One of the most surprising elements about the new HBO MAX documentary about Billy Joel, “And So It Goes,” is the singer’s Jewish story. His father’s family only narrowly escaped capture in the late 1930s. They owned a successful textile factory in Nuremberg that later was converted by the Nazis to make striped pajamas that were used at concentration camps. Later, his father, Howard, helped liberate Dachau, an experience that deeply traumatized him for the rest of his life. When Billy Joel was seven, Howard abandoned his family without explanation, moving back to Austria to start over.
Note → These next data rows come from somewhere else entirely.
/-- A gang in which TARM is set and SATF is not zero. -/
def fragArmed : Fragment := { frag0 with fmtf := 0x8294A }
def armed : Gang := { placedGang with satf := 1, frags := [fragArmed] }

theorem ctx_inWindow : (withH inWindow).ctx? = some (ctxH inWindow frag0) ∧ (ctxH inWindow frag0).h.window = some (windowOf [] none) := by decide +kernel
theorem ctx_armed : (withH armed).ctx? = some (ctxH armed fragArmed) ∧ (ctxH armed fragArmed).saturated = true := by decide +kernel
theorem ctx_serial : (withH serialGang).ctx? = some (ctxH serialGang frag0) ∧ serialGang.serialBlocked = true ∧ serialGang.window = none ∧
    (withH pending).ctx? = some (ctxH pending frag0) ∧ pending.accessPending = true ∧ pending.serialBlocked = false := by decide +kernel
theorem ctx_checking : (withG checking).ctx? = some ⟨checking, hazard, frag0⟩ ∧ checking.chk = true ∧ hazard.accessPending = false ∧ hazard.window = none ∧
    hazard.pendingP 0 1 &&& hazard.enabled frag0 ≠ 0 ∧ hazard.pendingP 0 0 &&& hazard.enabled frag0 = 0 := by decide +kernel
theorem ctx_plain : base.ctx? = some ctx0 ∧ ctx0.saturated = false ∧ ctx0.h.window = none ∧ ctx0.h.serialBlocked = false ∧ ctx0.h.accessPending = false ∧ ctx0.h.handler = none ∧
    ctx0.g.savePending = none ∧ base.mem.wf = true ∧ Table.wf Core.fresh base.cores = true ∧ Table.wf 0 ctx0.h.s = true ∧ Table.wf 0 ctx0.h.v = true ∧
    Table.wf 0 ctx0.h.p = true ∧ Table.wf [] ctx0.h.tokens = true := by decide +kernel

/-- RegistersAndMemory: the last registers and lanes, and the bytes beside a number. -/
theorem witness_RegistersAndMemory : Table.wf 0 placedGang.s = true ∧ Table.wf 0 placedGang.v = true ∧ Table.wf 0 placedGang.p = true ∧
    (63 : Nat) ≠ 0 ∧ (63 : Nat) < 64 ∧ ((319, 63) : Nat × Nat) ≠ (319, 0) ∧ (15 : Nat) ≠ 1 ∧
    base.mem.wf = true ∧ (0 : Nat) < 8 ∧ (0xFFFF < 0x10000 ∨ 0x10000 + 8 ≤ 0xFFFF) ∧ (0x10008 < 0x10000 ∨ 0x10000 + 8 ≤ 0x10008) := by decide +kernel

theorem witness_RegisterWordFrame : registerWord (.sadd 1 2 3) = some (none, false) ∧ base.ctx? = some ctx0 ∧ Table.wf 0 ctx0.h.s = true ∧
    isNext (exec (.sadd 1 2 3) base) = true := by decide +kernel

/-- ScalarResults, clause by clause: only that a fragment issues; and the counts at both ends of SCLZ and the field positions at both ends of SBFI. -/
theorem witness_ScalarResults : base.ctx? = some ctx0 ∧ (0 : Nat) ≤ 64 ∧ (63 : Nat) < 64 ∧ ((0 : CBit) ≠ 3) := by decide +kernel

theorem witness_SpecialRegisters : base.ctx? = some ctx0 ∧ ctx0.h.window = none ∧ ctx0.h.serialBlocked = false ∧
    (withH serialGang).ctx? = some (ctxH serialGang frag0) ∧ serialGang.window = none ∧ serialGang.serialBlocked = true ∧
    Special.gangid ≠ .fmt ∧ Special.gangid ≠ .satf ∧
    Special.gangid ≠ .trappc ∧ Special.gangid ≠ .errsum ∧
    (withH inWindow).ctx? = some (ctxH inWindow frag0) ∧ (ctxH inWindow frag0).h.window.isSome = true ∧
    (Special.satf = .satf ∨ Special.satf = .trappc ∨ Special.satf = .errsum) := by decide +kernel
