/-- The walk engine opens a window at the latest sample (R98). -/
def Acquisition.openWindow (a : Acquisition) (profiles : PerChannel ChannelProfile) (mode : WindowMode)
    (length : Nat) (channels : List CheckChannel) : Acquisition :=
  let w := a.window.request profiles mode length channels
  { a with
    window :=
      match a.latest with
      | some r => w.firstSample r
      | none => w }

/-- The ramp window of a DERATE step, requested at the reference window's DONE sample: it takes its
first sample at the next one (R160, notes/assumptions/25.md). -/
def Acquisition.openWindowNext (a : Acquisition) (profiles : PerChannel ChannelProfile) : Acquisition :=
  { a with window := a.window.request profiles .span 0 [] }

/-- Whether a COUNTED window has reached its length (R99). -/
def Window.complete (w : Window) : Bool :=
  w.mode == .counted && w.state == .opened && decide (w.length ≤ w.count)

/-- Whether a window is still open or waiting (R100). -/
def Window.live (w : Window) : Bool := w.state == .opened || w.state == .waiting

/-- The accumulator of a channel. -/
def Window.find (w : Window) (c : CheckChannel) : Accumulator :=
  (w.channels.find? (fun acc => acc.channel == c)).getD (Accumulator.empty c)

/-- A statistic of a channel over the window; `none` when the count is 0 (R100, R125). -/
def Window.statistic (w : Window) (c : CheckChannel) (s : Statistic) : Option Int :=
  if w.count = 0 then none
  else
    match s, (w.find c).extremes with
    | .mean, _ => some ((w.find c).sum / w.count)
    | .minimum, some (lo, _) => some lo
    | .maximum, some (_, hi) => some hi
    | _, none => none

/-- The result of one check over the window: low ≤ statistic ≤ high, and a failing 0 when the window
has no statistics (R100). -/
def Window.evaluate (w : Window) (c : Check) : CheckResult :=
  match w.statistic c.channel c.statistic with
  | some v => ⟨true, decide (c.low ≤ v ∧ v ≤ c.high), (w.find c.channel).mark, v⟩
  | none => ⟨true, false, (w.find c.channel).mark, 0⟩

/-- A check of a window that was not evaluated (R100). -/
def CheckResult.notEvaluated : CheckResult := ⟨false, false, false, 0⟩

/-- The window is CLOSED and drops its per-channel state; the counts stand until the next step (R100). -/
def Window.close (w : Window) : Window := { w with state := .closed, channels := [] }

/-! ## The detectors (R101 to R105) -/

/-- The raw V_OUT of the latest sample is below a threshold. -/
def Acquisition.rawBelow (a : Acquisition) (threshold : Nat) : Bool :=
  match a.latest with
  | some r => decide (r.raw.vOut < threshold)
  | none => false

/-- The averaged V_OUT of the latest sample is at or above a threshold. -/
def Acquisition.averageAtLeast (a : Acquisition) (threshold : Nat) : Bool :=
  match a.latest with
  | some r => decide ((threshold : Int) ≤ r.average.vOut)
  | none => false

/-- A run after one sample more that meets the detector's condition or not (R101, R104). -/
def RunDetector.next (d : RunDetector) (meets : Bool) : RunDetector :=
  { d with run := if meets then d.run + 1 else 0 }

/-- Whether an alarm reading is a detection at an armed sample: the input went from inactive to active
(R102), or has been active since the reset with no armed sample before (R110; DEDUCED,
notes/assumptions/35.md). -/
def alarmFound (alarm previous unseen : Bool) : Bool := alarm && (!previous || unseen)
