/-- The commands that reset the part: RESET, also in a completed transaction, and the pin reset (R184, R185). -/
def Instr.resets : Instr → Prop
  | .reset _ | .pinReset _ => True
  | .transactionComplete bytes straps =>
    64 ≤ bytes.length ∧ Machine.frameCommand (bytes.take 64) straps = .reset straps
  | _ => False

/-- The commands of the command summary that are answered (R173, R174), and a frame that names none. -/
def Instr.isAnswered : Instr → Bool
  | .badCommand _ | .status | .configure _ | .writeStep _ | .writeCurve _ | .writeProfile _
  | .writeChannel _ | .startWalk _ | .pause | .resume | .abort | .release | .armChain | .disarmChain
  | .reset _ => true
  | _ => false

end Sys2Proof
end

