/-- RESUME in PAUSED enters ADMIT of the resume index: with an attempt when its claim must be raised, straight into GATE
for a gated kind and into APPLY for any other whose claim is already driven, and with OVER_BAY above L (R24, R26, R35,
R51, R52, R59). That the ADMIT entry falls on the sample before the command is read from the dating of events by samples
(DEDUCED, notes/assumptions/5.md). That a gate entered with gate_quiet 0 stands in QUIET until
QUIET_WAIT_END is taken is the model's choice (notes/assumptions/45.md). -/
def Obligations.ResumeEntersAdmit : Prop :=
  ∀ (s : State) (record : StepRecord) (p : Page), s.engine.walk = .paused → s.engine.waiting = none →
    p = s.engine.page.getD .a → record = s.currentSlot s.engine.resumeIndex →
    (s.bay.drivenClaim < claimOf record.body.peak s.engine.ratings.vNom →
      claimOf record.body.peak s.engine.ratings.vNom ≤ s.bayLimit →
      ∃ t c, exec .resume s = .next t ∧ t.StepIn .admitting c ∧ s.FreshStep c record p s.engine.resumeIndex
        ∧ t.engine.lastIndex = some s.engine.resumeIndex ∧ t.bay.protocol = .raising
        ∧ t.bay.protocolCount = s.lineSettle ∧ t.bay.admissionAttempts = 1 ∧ t.bay.gateAttempts = 0
        ∧ t.bay.drivenClaim = claimOf record.body.peak s.engine.ratings.vNom
        ∧ t.bay.priorClaim = s.bay.drivenClaim ∧ t.drive.level = s.drive.level ∧ t.queue = s.queue)
    ∧ (claimOf record.body.peak s.engine.ratings.vNom ≤ s.bay.drivenClaim →
      ∃ t c, exec .resume s = .next t ∧ s.FreshStep c record p s.engine.resumeIndex
        ∧ (record.kind.gated = true → t.StepIn .gate c ∧ t.bay.protocol = .quiet ∧ t.bay.protocolCount = 0)
        ∧ (record.kind.gated = false → s.EntersApply t c s.drive.lineSetpoint)
        ∧ t.engine.lastIndex = some s.engine.resumeIndex
        ∧ t.bay.admissionAttempts = 0 ∧ t.bay.gateAttempts = 0 ∧ t.bay.priorClaim = s.bay.drivenClaim
        ∧ t.bay.drivenClaim = s.bay.drivenClaim ∧ t.drive.level = s.drive.level ∧ t.queue = s.queue)
    ∧ (s.bay.drivenClaim < claimOf record.body.peak s.engine.ratings.vNom →
      s.bayLimit < claimOf record.body.peak s.engine.ratings.vNom →
      ∃ t r more, exec .resume s = .next t ∧ s.EndsOverBay t r record p s.engine.resumeIndex more)

/-- ABORT ends the step in progress in its phase with verdict ABORTED, and the walk goes to WINDDOWN as soon
as the STEP_RESULT is placed. In ADMIT a raise is withdrawn, in GATE an ATTEMPT unit is released, a GATE unit is
kept for the WINDDOWN releases, and in APPLY to EXIT the drive halts: what waits is discarded, a dropout coupling ends
with the line enabled and a shelf reset pulse with the shelf enabled, and a range change goes on (R28, R29, R31, R36,
R41, R55, R63, R64, R75, R84, R87, R88, R168). That a step which entered ADMIT as its predecessor ended on the same sample
is such a step in progress is the model's choice (notes/assumptions/40.md). What a trip on the same sample does to the
exit level and the drive, and the line blanks left WAITING, are read from the spec (DEDUCED, notes/assumptions/17.md,
notes/assumptions/34.md). -/
def Obligations.AbortEndsStep : Prop :=
  ∀ (s : State) (p : Phase) (c : StepContext), s.StepIn p c →
    ∃ t r d, exec .abort s = .next t ∧ s.Offered t r ∧ r.verdict = .aborted ∧ r.endPhase = p
      ∧ r.page = c.page ∧ r.index = c.index ∧ r.tag = c.record.tag ∧ r.kind = c.record.kind
      ∧ t.engine.abortPending = true
      ∧ s.StopsDrive p d
      ∧ (s.queue.length < 32 → (s.setDrive d).EntersWinddown t .aborted)
      ∧ (32 ≤ s.queue.length → t.engine.walk = .running ∧ t.drive = d)
      ∧ t.bay.drivenClaim = s.claimStopped p ∧ t.bay.ownUnit = s.unitStopped p ∧ t.bay.protocol = .idle
      ∧ (r.censusHeld = true ↔ s.unitStopped p ≠ .released)
      ∧ ((∀ v ∈ c.contributions, 3 < v.rank) → s.StopsAt p r)
      ∧ t.port = { s.port with answer := some ⟨0x23, .ok, none⟩ }

/-- ABORT with no step to end: PAUSED and PAGE_WAIT go to WINDDOWN without a STEP_RESULT, the rest ramp of PAGE_WAIT
halted; a record that waits keeps its verdict and ABORT is kept for its placement, WINDDOWN changes nothing, also when
the step ended on the same sample (notes/assumptions/40.md), and IDLE and HELD refuse. At WINDDOWN entry the winddown ramp
is staged, and a change of the line setpoint opens the V_LINE and P_LINE blanks (R36, R40, R41, R75, R84, R85, R92, R94;
for a blank left WAITING DEDUCED, notes/assumptions/34.md). -/
def Obligations.AbortWithoutStep : Prop :=
  ∀ s : State,
    (s.engine.walk = .paused ∨ s.engine.walk = .pageWait →
      ∃ t d, exec .abort s = .next t ∧ (s.setDrive d).EntersWinddown t .aborted ∧ t.bay = s.bay ∧ t.queue = s.queue
        ∧ (s.engine.walk = .paused → d = s.drive) ∧ (s.engine.walk = .pageWait → s.drive.HaltsTo d)
        ∧ t.port = { s.port with answer := some ⟨0x23, .ok, none⟩ })
    ∧ (s.engine.walk = .running → s.engine.waiting.isSome = true →
      exec .abort s = .next ((s.setEngine { s.engine with abortPending := true }).reply 0x23 .ok))
    ∧ (s.engine.walk = .winddown → exec .abort s = .next (s.reply 0x23 .ok))
    ∧ (s.engine.walk = .idle ∨ s.engine.walk = .held → exec .abort s = .next (s.reply 0x23 .noWalk))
Only as an adult was the famous rock and roller able to uncover the full story of his paternal family. Reuniting with his father in Vienna, he was surprised to discover he had a stepbrother, and of the horrors his family suffered during the Holocaust. While he knew he was Jewish, he had no idea what that really meant. Learning that so many of his family members were murdered at Auschwitz truly shocked him. In 2017 after the Unite the Right rally he wore a yellow star and declared to the world, “no matter what I am a Jew.”
In this week’s Torah portion Eikev, Moses lays out both the positive and the negative of our heritage. Eikev means burden, a foreshadowing of the struggles our people would face throughout our history. As we see today, and as Billy Joel learned through his father’s story, our Jewish heritage can be a burden, but it is also our greatest joy.